Everything posted by Snubbers

  1. I've had this happen twice now, but effectively only the Unraid web UI becomes unresponsive, I might get the login screen, but loading the dashboard just hangs.. (all other dockers seem to be running fine and all docker web UIs are full speed). I've just had to get someone to use the power button to shut the server down, then power it back on.. this works but I assume the issue will come back.. I've checked logs etc and found they obviously reset at boot, so I've probably lost all pertinent information due to the power cycle. So I'm just waiting for it to happen again, but when it does, what would be the correct way to gather diagnostics if the web UI is unavailable? (I'm just trying to set myself up to start diagnosing the issue if it returns by getting good information to help).

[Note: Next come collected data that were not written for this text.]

@[simp] theorem grantWait_inService (t : Nat) (cs : CoreSt) (n : Nat) : (grantWait t cs n).inService = cs.inService := rfl
@[simp] theorem grantWait_occ (t : Nat) (cs : CoreSt) (n : Nat) : (grantWait t cs n).occ = cs.occ := rfl
@[simp] theorem grantWait_run (t : Nat) (cs : CoreSt) (n : Nat) : (grantWait t cs n).run = cs.run := rfl
@[simp] theorem grantWait_seq (t : Nat) (cs : CoreSt) (n : Nat) : (grantWait t cs n).seq = cs.seq := rfl
@[simp] theorem grantWait_mem (t : Nat) (cs : CoreSt) (n : Nat) : (grantWait t cs n).mem = cs.mem := rfl
@[simp] theorem grantWait_vec (t : Nat) (cs : CoreSt) (n : Nat) : (grantWait t cs n).vec = cs.vec := rfl
@[simp] theorem grantWait_mtx (t : Nat) (cs : CoreSt) (n : Nat) : (grantWait t cs n).mtx = cs.mtx := rfl
@[simp] theorem grantWait_preds (t : Nat) (cs : CoreSt) (n : Nat) : (grantWait t cs n).preds = cs.preds := rfl
@[simp] theorem grantWait_resBase (t : Nat) (cs : CoreSt) (n : Nat) : (grantWait t cs n).resBase = cs.resBase := rfl
@[simp] theorem grantWait_resStart (t : Nat) (cs : CoreSt) (n : Nat) : (grantWait t cs n).resStart = cs.resStart := rfl
@[simp] theorem grantWait_stoppedAt (t : Nat) (cs : CoreSt) (n : Nat) : (grantWait t cs n).stoppedAt = cs.stoppedAt := rfl
@[simp] theorem grantWait_restartAt (t : Nat) (cs : CoreSt) (n : Nat) : (grantWait t cs n).restartAt = cs.restartAt := rfl
@[simp] theorem grantWait_estVal (t : Nat) (cs : CoreSt) (n : Nat) : (grantWait t cs n).estVal = cs.estVal := rfl
@[simp] theorem grantWait_estAt (t : Nat) (cs : CoreSt) (n : Nat) : (grantWait t cs n).estAt = cs.estAt := rfl
@[simp] theorem grantWait_masks (t : Nat) (cs : CoreSt) (n : Nat) : (grantWait t cs n).masks = cs.masks := rfl
@[simp] theorem grantWait_bps (t : Nat) (cs : CoreSt) (n : Nat) : (grantWait t cs n).bps = cs.bps := rfl
@[simp] theorem grantWait_vregs (t : Nat) (cs : CoreSt) (n : Nat) : (grantWait t cs n).vregs = cs.vregs := rfl
@[simp] theorem grantWait_tiles (t : Nat) (cs : CoreSt) (n : Nat) : (grantWait t cs n).tiles = cs.tiles := rfl
@[simp] theorem grantWait_tcT (t : Nat) (cs : CoreSt) (n : Nat) : (grantWait t cs n).tcT = cs.tcT := rfl
@[simp] theorem grantWait_tcAcc (t : Nat) (cs : CoreSt) (n : Nat) : (grantWait t cs n).tcAcc = cs.tcAcc := rfl
@[simp] theorem grantWait_shadow (t : Nat) (cs : CoreSt) (n : Nat) : (grantWait t cs n).shadow = cs.shadow := rfl
@[simp] theorem grantWait_held (t : Nat) (cs : CoreSt) (n : Nat) : (grantWait t cs n).held = cs.held := rfl
@[simp] theorem grantWait_heldTo (t : Nat) (cs : CoreSt) (n : Nat) : (grantWait t cs n).heldTo = cs.heldTo := rfl
@[simp] theorem grantWait_pairPend (t : Nat) (cs : CoreSt) (n : Nat) : (grantWait t cs n).pairPend = cs.pairPend := rfl
@[simp] theorem grantWait_spm (t : Nat) (cs : CoreSt) (n : Nat) : (grantWait t cs n).spm = cs.spm := rfl
@[simp] theorem grantWait_spmPoison (t : Nat) (cs : CoreSt) (n : Nat) : (grantWait t cs n).spmPoison = cs.spmPoison := rfl
@[simp] theorem grantWait_qsMem (t : Nat) (cs : CoreSt) (n : Nat) : (grantWait t cs n).qsMem = cs.qsMem := rfl
@[simp] theorem grantWait_qsVec (t : Nat) (cs : CoreSt) (n : Nat) : (grantWait t cs n).qsVec = cs.qsVec := rfl
@[simp] theorem grantWait_qsMtx (t : Nat) (cs : CoreSt) (n : Nat) : (grantWait t cs n).qsMtx = cs.qsMtx := rfl
@[simp] theorem grantWait_qr (t : Nat) (cs : CoreSt) (n : Nat) : (grantWait t cs n).qr = cs.qr := rfl
@[simp] theorem grantWait_freed (t : Nat) (cs : CoreSt) (n : Nat) : (grantWait t cs n).freed = cs.freed := rfl
@[simp] theorem grantWait_dqs (t : Nat) (cs : CoreSt) (n : Nat) : (grantWait t cs n).dqs = cs.dqs := rfl
@[simp] theorem grantWait_flights (t : Nat) (cs : CoreSt) (n : Nat) : (grantWait t cs n).flights = cs.flights := rfl
@[simp] theorem grantWait_nextId (t : Nat) (cs : CoreSt) (n : Nat) : (grantWait t cs n).nextId = cs.nextId := rfl
@[simp] theorem grantWait_accesses (t : Nat) (cs : CoreSt) (n : Nat) : (grantWait t cs n).accesses = cs.accesses := rfl
@[simp] theorem grantWait_mseWait (t : Nat) (cs : CoreSt) (n : Nat) : (grantWait t cs n).mseWait = cs.mseWait := rfl
@[simp] theorem grantWait_l1 (t : Nat) (cs : CoreSt) (n : Nat) : (grantWait t cs n).l1 = cs.l1 := rfl
@[simp] theorem grantWait_inbox (t : Nat) (cs : CoreSt) (n : Nat) : (grantWait t cs n).inbox = cs.inbox := rfl
@[simp] theorem grantWait_wbOut (t : Nat) (cs : CoreSt) (n : Nat) : (grantWait t cs n).wbOut = cs.wbOut := rfl
@[simp] theorem grantWait_rvkOut (t : Nat) (cs : CoreSt) (n : Nat) : (grantWait t cs n).rvkOut = cs.rvkOut := rfl
@[simp] theorem grantWait_fwdOut (t : Nat) (cs : CoreSt) (n : Nat) : (grantWait t cs n).fwdOut = cs.fwdOut := rfl
@[simp] theorem grantWait_imemSeq (t : Nat) (cs : CoreSt) (n : Nat) : (grantWait t cs n).imemSeq = cs.imemSeq := rfl
@[simp] theorem grantWait_imemMem (t : Nat) (cs : CoreSt) (n : Nat) : (grantWait t cs n).imemMem = cs.imemMem := rfl
@[simp] theorem grantWait_imemVec (t : Nat) (cs : CoreSt) (n : Nat) : (grantWait t cs n).imemVec = cs.imemVec := rfl
@[simp] theorem grantWait_imemMtx (t : Nat) (cs : CoreSt) (n : Nat) : (grantWait t cs n).imemMtx = cs.imemMtx := rfl
@[simp] theorem grantWait_banks (t : Nat) (cs : CoreSt) (n : Nat) : (grantWait t cs n).banks = cs.banks := rfl
@[simp] theorem grantWait_rowJobs (t : Nat) (cs : CoreSt) (n : Nat) : (grantWait t cs n).rowJobs = cs.rowJobs := rfl
@[simp] theorem grantWait_actCount (t : Nat) (cs : CoreSt) (n : Nat) : (grantWait t cs n).actCount = cs.actCount := rfl
@[simp] theorem grantWait_actTimes (t : Nat) (cs : CoreSt) (n : Nat) : (grantWait t cs n).actTimes = cs.actTimes := rfl
@[simp] theorem grantWait_cq0 (t : Nat) (cs : CoreSt) (n : Nat) : (grantWait t cs n).cq0 = cs.cq0 := rfl
@[simp] theorem grantWait_cq1 (t : Nat) (cs : CoreSt) (n : Nat) : (grantWait t cs n).cq1 = cs.cq1 := rfl
@[simp] theorem grantWait_cqSeq (t : Nat) (cs : CoreSt) (n : Nat) : (grantWait t cs n).cqSeq = cs.cqSeq := rfl
@[simp] theorem grantWait_pend (t : Nat) (cs : CoreSt) (n : Nat) : (grantWait t cs n).pend = cs.pend := rfl
@[simp] theorem grantWait_bindCore (t : Nat) (cs : CoreSt) (n : Nat) : (grantWait t cs n).bindCore = cs.bindCore := rfl
@[simp] theorem grantWait_bindCq0 (t : Nat) (cs : CoreSt) (n : Nat) : (grantWait t cs n).bindCq0 = cs.bindCq0 := rfl
@[simp] theorem grantWait_bindCq1 (t : Nat) (cs : CoreSt) (n : Nat) : (grantWait t cs n).bindCq1 = cs.bindCq1 := rfl
@[simp] theorem grantWait_rfail (t : Nat) (cs : CoreSt) (n : Nat) : (grantWait t cs n).rfail = cs.rfail := rfl
@[simp] theorem grantWait_tagOps (t : Nat) (cs : CoreSt) (n : Nat) : (grantWait t cs n).tagOps = cs.tagOps := rfl
@[simp] theorem grantWait_children (t : Nat) (cs : CoreSt) (n : Nat) : (grantWait t cs n).children = cs.children := rfl
@[simp] theorem grantWait_childId (t : Nat) (cs : CoreSt) (n : Nat) : (grantWait t cs n).childId = cs.childId := rfl
@[simp] theorem grantWait_watch (t : Nat) (cs : CoreSt) (n : Nat) : (grantWait t cs n).watch = cs.watch := rfl
@[simp] theorem grantWait_overflow (t : Nat) (cs : CoreSt) (n : Nat) : (grantWait t cs n).overflow = cs.overflow := rfl
@[simp] theorem grantWait_deadline (t : Nat) (cs : CoreSt) (n : Nat) : (grantWait t cs n).deadline = cs.deadline := rfl
@[simp] theorem grantWait_acqPending (t : Nat) (cs : CoreSt) (n : Nat) : (grantWait t cs n).acqPending = cs.acqPending := rfl
@[simp] theorem grantWait_exitStatus (t : Nat) (cs : CoreSt) (n : Nat) : (grantWait t cs n).exitStatus = cs.exitStatus := rfl
@[simp] theorem grantWait_rspIn (t : Nat) (cs : CoreSt) (n : Nat) : (grantWait t cs n).rspIn = cs.rspIn := rfl
@[simp] theorem grantWait_tcode (t : Nat) (cs : CoreSt) (n : Nat) : (grantWait t cs n).tcode = cs.tcode := rfl
@[simp] theorem grantWait_tcodePrio (t : Nat) (cs : CoreSt) (n : Nat) : (grantWait t cs n).tcodePrio = cs.tcodePrio := rfl
@[simp] theorem grantWait_tcodeEng (t : Nat) (cs : CoreSt) (n : Nat) : (grantWait t cs n).tcodeEng = cs.tcodeEng := rfl
@[simp] theorem grantWait_tileTrap (t : Nat) (cs : CoreSt) (n : Nat) : (grantWait t cs n).tileTrap = cs.tileTrap := rfl
@[simp] theorem grantWait_bkptArg (t : Nat) (cs : CoreSt) (n : Nat) : (grantWait t cs n).bkptArg = cs.bkptArg := rfl
@[simp] theorem grantWait_cqArg (t : Nat) (cs : CoreSt) (n : Nat) : (grantWait t cs n).cqArg = cs.cqArg := rfl
@[simp] theorem grantWait_event (t : Nat) (cs : CoreSt) (n : Nat) : (grantWait t cs n).event = cs.event := rfl
@[simp] theorem grantWait_grace (t : Nat) (cs : CoreSt) (n : Nat) : (grantWait t cs n).grace = cs.grace := rfl
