section
variable {s : State} {ag : IoAgent} {pa n : Nat} (hag : ioAllowed s ag = true) (h0 : n ≠ 0) (hn : pa % 128 + n ≤ 128)
  (hb : inBar2 s ag pa n = true)
include hag h0 hn hb

theorem ioRead_area {a : Occ × Nat} (ha : hostArea s ag pa = some a) : ioRead ag pa n s = some s := by
  simp [ioRead, hag, h0, Nat.not_lt.2 hn, hb, ha]

theorem ioRead_bad (ha : hostArea s ag pa = none) (hk : isDram (paKind s pa) = false) : ioRead ag pa n s = some (ioBad s ag pa) := by
  simp [ioRead, hag, h0, Nat.not_lt.2 hn, hb, ha, hk]

section
variable (hk : isDram (paKind s pa) = true)
include hk

theorem ioRead_uncached (hl : getLine s (windowKey s pa) = none) : ioRead ag pa n s = some s := by
  simp [ioRead, hag, h0, Nat.not_lt.2 hn, hb, hostArea_none_of_isDram hk ag, hk, hl]

theorem ioRead_cached {l : LlcLine} (hl : getLine s (windowKey s pa) = some l) :
    ioRead ag pa n s = submitReq s (windowKey s pa) (.ioRead ag (byteMask (pa % 128) n)) := by
  simp [ioRead, hag, h0, Nat.not_lt.2 hn, hb, hostArea_none_of_isDram hk ag, hk, hl]

end

end

/-! ### Copy queues -/

/-- What a piece that may be read comes to, by what its source answers (R360, R361). -/
def afterSource (s : State) (c q : Nat) (x : CqEntry) (i : Nat) : Got → Option State
  | .bytes t bs bad => writePiece (dropAsks t c q i x) c q x i bs bad
  | .asked t => some t
  | .notYet => none
  | .pause h => some (pauseEntry s c q x h)
  | .fail cause => some (cqFault s c q x.seqNo cause 0)
  | .timeout pa => some (cqFault (logTimeout s pa false) c q x.seqNo (trapCode .busError) 0)

section
variable {s : State} {c q : Nat} {x : CqEntry} {xs : List CqEntry} (hq : getCq (getCore s c) q = x :: xs) (hr : queueRuns (getCore s c) = true)
  (hq1 : q ≤ 1)
include hq hr hq1

theorem copyPiece_fence (hk : x.kind = .fence) (hf : fenceMet (getCore s c) x = true) (hh : headMay s c q x = true) :
    copyPiece c q 0 s = some (completeHead s c q) := by
  simp [copyPiece, hq, hr, Nat.not_lt.2 hq1, hk, hf, hh]

theorem copyPiece_completes (hk : x.kind ≠ .fence) (hc : x.cursor = x.dsc.total) (hh : headMay s c q x = true) :
    copyPiece c q x.cursor s = some (completeHead s c q) := by
  simp [copyPiece, hq, hr, Nat.not_lt.2 hq1, hk, ← hc, hh]

section
variable {i : Nat} (hk : x.kind ≠ .fence) (hp : pieceReady s c q x i = true)
include hk hp

theorem copyPiece_ready {r : Got} (hg : (heldPiece s x i).getD (readSource s c q x i (pieceLen x i)) = r) :
    copyPiece c q i s = afterSource s c q x i r := by
  have hc : x.cursor ≠ x.dsc.total := by
    simp only [pieceReady, Bool.and_eq_true, decide_eq_true_eq] at hp
    omega
  cases r <;> simp [copyPiece, hq, hr, Nat.not_lt.2 hq1, hk, hc, hp, hg, afterSource]

end

end

/-! ### Chiplets, modules and cores -/

theorem linkUp_trains {w : Nat} (hw : w = 8 ∨ w = 16 ∨ w = 32) (a : Bool) (gts : Nat) (s : State) : linkUp a gts w s =
    some { s with fw := { s.fw with linkUp := true, slate := a && gts == 64 && (w == 32 || w == 16), linkWidth := w } } := by
  simp [linkUp, hw]

theorem linkWakeSlow_logs {s : State} {k m t : Nat} (ho : oldestWait s k = some t) (hk : k < 8) (hm : m < 6)
    (hn : m ∉ (stackUnit s k).slowLogged) (ht : t + 20 * usec ≤ s.time) :
    linkWakeSlow k m s = some (logHub (setStack s k { stackUnit s k with slowLogged := m :: (stackUnit s k).slowLogged })
      0x0801 [(1, k), (1, m), (4, (s.time - t) / usec)]) := by
  simp [linkWakeSlow, ho, Nat.not_le.2 hk, Nat.not_le.2 hm, hn, Nat.not_lt.2 ht]

theorem stackLost_loses {s : State} {k : Nat} (hk : k < 8) (ha : unitState s k ≠ .absent) (hl : unitState s k ≠ .lost) :
    stackLost k s = some (loseStack k s) := by
  simp [stackLost, Nat.not_le.2 hk, ha, hl]

/-- A stack one of whose modules has retrained, at half width or not at all (R404). -/
def stackRetrained (s : State) (u m : Nat) (half : Bool) : State :=
  setStack s u { stackUnit s u with
    modstat := (setModule (stackUnit s u).modstat (stackUnit s u).modhalf m half).1
    modhalf := (setModule (stackUnit s u).modstat (stackUnit s u).modhalf m half).2 }

/-- A stack goes on with three trained modules, and is lost with fewer (R405). -/
theorem moduleRetrain_stack {s : State} {u m : Nat} (hu : u < 8) (hm : m < 6) (hs : unitState s u = .inService ∨ unitState s u = .degraded)
    (half : Bool) : moduleRetrain u m half s =
      if 3 ≤ trainedMods (stackRetrained s u m half) u then some (regrade (stackRetrained s u m half) u)
      else some (loseStack u (stackRetrained s u m half)) := by
  have hst : (unitState s u == .inService || unitState s u == .degraded) = true := by simpa using hs
  have hu9 : ¬ 9 < u := by omega
  simp only [moduleRetrain, hst, hu, hu9, Nat.not_le.2 hm, needMods, Bool.not_true, Bool.or_false, decide_false, Bool.false_eq_true,
    if_true, if_false]
  rfl

section
variable {s : State} {c : Nat} (hc : c < 384) (hl : stackLive s (c / 48) = true)
include hc hl

theorem coreFailure_spare (hs : (stackUnit s (c / 48)).spares ≠ 0) (ho : (getCore s c).occ = none) :
    coreFailure c s = some (callRound (regrade (setStack (restartPhases (setCore (useSpare c (dropColumn s c)) c {}) c) (c / 48)
      { stackUnit s (c / 48) with spares := (stackUnit s (c / 48)).spares - 1 }) (c / 48))) := by
  simp [coreFailure, Nat.not_le.2 hc, hl, hs, ho]

theorem coreFailure_final (h : (stackUnit s (c / 48)).spares = 0 ∨ (getCore s c).occ ≠ none) (hi : (getCore s c).inService = true) :
    coreFailure c s = some (regrade (dropColumn (setCore s c { getCore s c with inService := false }) c) (c / 48)) := by
  have hn : ((stackUnit s (c / 48)).spares ≠ 0 && (getCore s c).occ.isNone) = false := by
    cases h with
    | inl h => simp [h]
    | inr h => simp [Option.isSome_iff_ne_none.2 h]
  simp only [coreFailure, Nat.not_le.2 hc, hl, hn, hi, decide_false, Bool.not_true, Bool.or_self, Bool.false_eq_true, if_false, if_true]

end

end Sys2Proof.Machine

section
open Sys2Proof Sys2Proof.Machine

/-- Settles O34: a host's register write through the checks of register space and then its register's block, and each other event by its own
lemma. -/
theorem packageEventResults : Obligations.PackageEventResults := by
  unfold Obligations.PackageEventResults
  refine ⟨?_, ?_, ?_, ?_, ?_, ?_, ?_, ?_, ?_, ?_, ?_, ?_, ?_, ?_, ?_, ?_, ?_, ?_, ?_, ?_⟩
  · exact fun s => ⟨fun h => evOut_some (hostWrite_refused h), fun h => evOut_some (hostWrite_refused h),
      fun h => evOut_some (hostWrite_refused h)⟩
  · refine fun s h1 h3 h5 => ⟨fun hd => ⟨?_, ?_, ?_⟩, fun hd => ⟨?_, ?_, fun hh => ?_⟩⟩
    · exact evOut_some (hostWrite_go_busy writeRegister_unmap h1 hd)
    · exact evOut_some (hostWrite_go_busy writeRegister_wrprotect h3 hd)
    · exact evOut_some (hostWrite_go_busy writeRegister_inval h5 hd)
    · exact evOut_some (hostWrite_go_begins writeRegister_wrprotect h3 hd nofun)
    · exact evOut_some (hostWrite_go_begins writeRegister_inval h5 hd nofun)
    · exact evOut_some (hostWrite_go_begins writeRegister_unmap h1 hd fun _ => hh)
  · exact fun s h hs hb hl => evOut_some (shootDone_completes hs hb hl)
  · exact fun v s => ⟨fun h => evOut_some (hostWrite_refused h), fun h =>
      ⟨fun hp => evOut_some (hostWrite_allowed h (writeRegister_migRptr.trans (if_pos hp))),
        fun hp => evOut_some (hostWrite_allowed h (writeRegister_migRptr.trans (if_neg (Nat.not_lt.2 hp))))⟩⟩
  · exact fun v s h => ⟨fun he => evOut_some (hostWrite_allowed h (writeRegister_migCtl_disabled (s := noteHost s .host) v he)),
      fun he => evOut_some (hostWrite_allowed h (writeRegister_migCtl_enabled (s := noteHost s .host) v he))⟩
  · exact fun v s h => ⟨fun he => evOut_some (hostWrite_allowed h (writeRegister_migBase_disabled (s := noteHost s .host) v he)),
      fun he => evOut_some (hostWrite_allowed h (writeRegister_migBase_enabled (s := noteHost s .host) v he))⟩
  · exact fun v s => ⟨fun h => evOut_some (hostWrite_refused h), fun h => evOut_some (hostWrite_refused h)⟩
  · exact fun v s => ⟨fun h => evOut_some (hostWrite_refused h), fun h =>
      ⟨fun hp => evOut_some (hostWrite_allowed h (writeRegister_trapRptr.trans (if_pos hp))),
        fun hp => evOut_some (hostWrite_allowed h (writeRegister_trapRptr.trans (if_neg (Nat.not_lt.2 hp))))⟩⟩
  · intro g v s hg
    have named (o : Option State) : (if 2 ≤ g then none else o) = o := if_neg (Nat.not_le.2 hg)
    exact ⟨fun h => evOut_some ((named _).trans (hostWrite_refused h (by omega) (by omega))), fun h =>
      ⟨fun hv hf => evOut_some ((named _).trans
          (hostWrite_allowed h (writeRegister_flush_starts (s := noteHost s .host) hg hv hf) (by omega) (by omega))),
        fun hn => evOut_some ((named _).trans
          (hostWrite_allowed h (writeRegister_flush_none (s := noteHost s .host) hg hn) (by omega) (by omega)))⟩,
      fun hf hp => evOut_some (galenaFlushed_done hg hf hp)⟩
  · exact fun ag pa d s hag hd hn hb hk => ⟨fun hl => evOut_some (ioWrite_uncached hag hd hn hb hk hl),
      fun l t hl ht => evOut_some ((ioWrite_cached hag hd hn hb hk hl).trans ht)⟩
  · exact fun ag pa n s hag h0 hn hb hk => ⟨fun hl => evOut_some (ioRead_uncached hag h0 hn hb hk hl),
      fun l t hl ht => evOut_some ((ioRead_cached hag h0 hn hb hk hl).trans ht)⟩
  · exact fun ag pa a s hag ha => ⟨fun d hd hn hb => evOut_some (ioWrite_area hag hd hn hb ha),
      fun n h0 hn hb => evOut_some (ioRead_area hag h0 hn hb ha)⟩
  · exact fun ag pa s hag ha hk => ⟨fun d hd hn hb => evOut_some (ioWrite_bad hag hd hn hb ha hk),
      fun n h0 hn hb => evOut_some (ioRead_bad hag h0 hn hb ha hk)⟩
  · exact fun c q x xs s hq hr hq1 => ⟨fun hk hf hh => evOut_some (copyPiece_fence hq hr hq1 hk hf hh),
      fun hk hc hh => evOut_some (copyPiece_completes hq hr hq1 hk hc hh),
      fun i t u bs bad hk hp hg hw => evOut_some ((copyPiece_ready hq hr hq1 hk hp hg).trans hw),
      fun i t hk hp hg => evOut_some (copyPiece_ready hq hr hq1 hk hp hg),
      fun i h hk hp hg => evOut_some (copyPiece_ready hq hr hq1 hk hp hg),
      fun i e hk hp hg => evOut_some (copyPiece_ready hq hr hq1 hk hp hg)⟩
  · exact fun a gts w s hw => evOut_some (linkUp_trains hw a gts s)
  · exact fun k m s t ho hk hm hn ht => evOut_some (linkWakeSlow_logs ho hk hm hn ht)
  · exact fun k s hk ha hl => evOut_some (stackLost_loses hk ha hl)
  · exact fun u m half s hu hm hs => ⟨fun ht => evOut_some ((moduleRetrain_stack hu hm hs half).trans (if_pos ht)),
      fun ht => evOut_some ((moduleRetrain_stack hu hm hs half).trans (if_neg (Nat.not_le.2 ht)))⟩
  · exact fun c s hc hl => ⟨fun hs ho => evOut_some (coreFailure_spare hc hl hs ho), fun h hi => evOut_some (coreFailure_final hc hl h hi)⟩
  · exact fun w off b v s hoff hup hnow => ⟨fun hp => evOut_some (registerWrite_stopped hoff hup hnow hp),
      fun hp => ⟨fun hm => evOut_some (registerWrite_misaligned hoff hup hnow hp hm),
        fun hm => ⟨fun ha => evOut_some (registerWrite_refused hoff hup hnow hp hm ha), fun ha =>
          ⟨fun hb h4 hu => evOut_some (by rw [registerWrite_allowed hoff hup hnow hp hm ha, hb, registerPut_reserved h4 hu]),
            fun h => evOut_some (by rw [registerWrite_allowed hoff hup hnow hp hm ha, registerPut_writes h])⟩⟩⟩⟩

end
end

section
/-! SUPPORT. The values of FP4 E2M1 codes (R25, R27), and the obligation about them. -/

namespace Sys2Proof.Machine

  2. I've just installed a trial version of unRAID (alongside my main unRAID server). I've got a USB stick (Sandisk 32Gb) for the main array and an NVME for cache and an SSD as a second pool. Diskspeed detects all teh controllers and disks, showing the USB drives (the main array and the boot flash) all connected to the USB controller and there are drive images (close enough for the SAN DISK usb sticks).. Clicking on NVME or SSD brings up the info and benchmark buttons on the right.. Clicking on a USB drive brings the image of the drive up on the right, but no info or buttons. Is it possible to Benchmark USB Sticks? My intent is to use this very low power USFF PC as an app server, so don't need an array, so followed advice on the forums to drop in a USB stick to get around the array issue and that works well, but I would love to benchmark the USB sticks as I may use them for backups and other purposes, but wanted to check their performance. Apologies if I'm missing something, I've searched hte thread but can't see anything to confirm/deny if USB drives can be benchmarked.
  3. Thanks, I will certainly do that this time! I've just been reading up on reconfiguring the array, but honestly, just jumping through the hoop of letting it rebuild disk3 on the old Parity drive, then upgrade that afterwards isn't a big deal in the grand scheme!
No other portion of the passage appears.